* _Your task_
Transcribe the stretch of entries below from the line with "def maxIterations : Nat := 16" through the line with "opaque resetCount : Nat → Fin 256 → Word", exactly and with both ends included; leave out all other lines.
_____
-- ==== Sys2Proof/Config.lean ====
section
/-! DEFINITION. Config.lean: what is fixed for one AECI-CORE: the parameters of 00_scope.md R8, the two FIFO capacities of R9, and the
free values of the model (93_implementation_defined.md P1 to P4). An `opaque` constant has no value that a proof could use. -/

namespace Sys2Proof.Config

/-- `MAX_RANGE` (R8). -/
def maxRange : Half := 0xFFFF

/-- `HALF` (R8). -/
def half : Half := 0x8000

/-- `QUARTER` (R8). -/
def quarter : Half := 0x4000

/-- `THREE_QUARTERS` (R8). -/
def threeQuarters : Half := 0xC000

/-- `NSYM`: the alphabet is the byte values 0..255 (R8). -/
def nsym : Nat := 256

/-- `PRIME_BITS`: bits read before the first decoded symbol (R8). -/
def primeBits : Nat := 16

/-- `MAX_TOTAL`: the largest legal total frequency (R8, D10). -/
def maxTotal : Nat := 0x3FFF

/-- The largest value of the 32-bit PENDING counter (R8, R361). -/
def maxPending : Word := 0xFFFFFFFF

/-- The largest value of a 32-bit COUNT entry, where FT_INC saturates (R302). -/
def maxCount : Word := 0xFFFFFFFF

/-- The largest number of renormalization iterations (R367). -/
def maxIterations : Nat := 16

/-- The two capacities of R9, each an integer in 1..65535: a field holds the capacity less one, so that every value of the type is legal. -/
structure Params where
  outDepthLessOne : Fin 65535
  inDepthLessOne : Fin 65535
deriving DecidableEq, Repr

/-- `OUT_DEPTH` (R9). -/
def Params.outDepth (p : Params) : Nat := p.outDepthLessOne.val + 1

/-- `IN_DEPTH` (R9). -/
def Params.inDepth (p : Params) : Nat := p.inDepthLessOne.val + 1

/-- FREE VALUE (log 3): `OUT_DEPTH - 1` of the block that `State.reset` stands for (P1). -/
opaque outDepthLessOne : Fin 65535

/-- FREE VALUE (log 3): `IN_DEPTH - 1` of the block that `State.reset` stands for (P2). -/
opaque inDepthLessOne : Fin 65535

/-- The capacities of the block that `State.reset` stands for. -/
def params : Params := ⟨outDepthLessOne, inDepthLessOne⟩

/-- FREE VALUE (log 4): `COUNT[s]` after the `k`-th reset (R66, P3). -/
opaque resetCount : Nat → Fin 256 → Word

/-- FREE VALUE (log 4): `START[n]` after the `k`-th reset (R66, P4). -/
opaque resetStart : Nat → Fin 257 → Wide

/-- FREE VALUE (log 4): `TOTAL` after the `k`-th reset (R66, P4). -/
opaque resetTotal : Nat → Wide

end Sys2Proof.Config
end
_____
* _Answer for the task_
def maxIterations : Nat := 16

/-- The two capacities of R9, each an integer in 1..65535: a field holds the capacity less one, so that every value of the type is legal. -/
structure Params where
  outDepthLessOne : Fin 65535
  inDepthLessOne : Fin 65535
deriving DecidableEq, Repr

/-- `OUT_DEPTH` (R9). -/
def Params.outDepth (p : Params) : Nat := p.outDepthLessOne.val + 1

/-- `IN_DEPTH` (R9). -/
def Params.inDepth (p : Params) : Nat := p.inDepthLessOne.val + 1

/-- FREE VALUE (log 3): `OUT_DEPTH - 1` of the block that `State.reset` stands for (P1). -/
opaque outDepthLessOne : Fin 65535

/-- FREE VALUE (log 3): `IN_DEPTH - 1` of the block that `State.reset` stands for (P2). -/
opaque inDepthLessOne : Fin 65535

/-- The capacities of the block that `State.reset` stands for. -/
def params : Params := ⟨outDepthLessOne, inDepthLessOne⟩

/-- FREE VALUE (log 4): `COUNT[s]` after the `k`-th reset (R66, P3). -/
opaque resetCount : Nat → Fin 256 → Word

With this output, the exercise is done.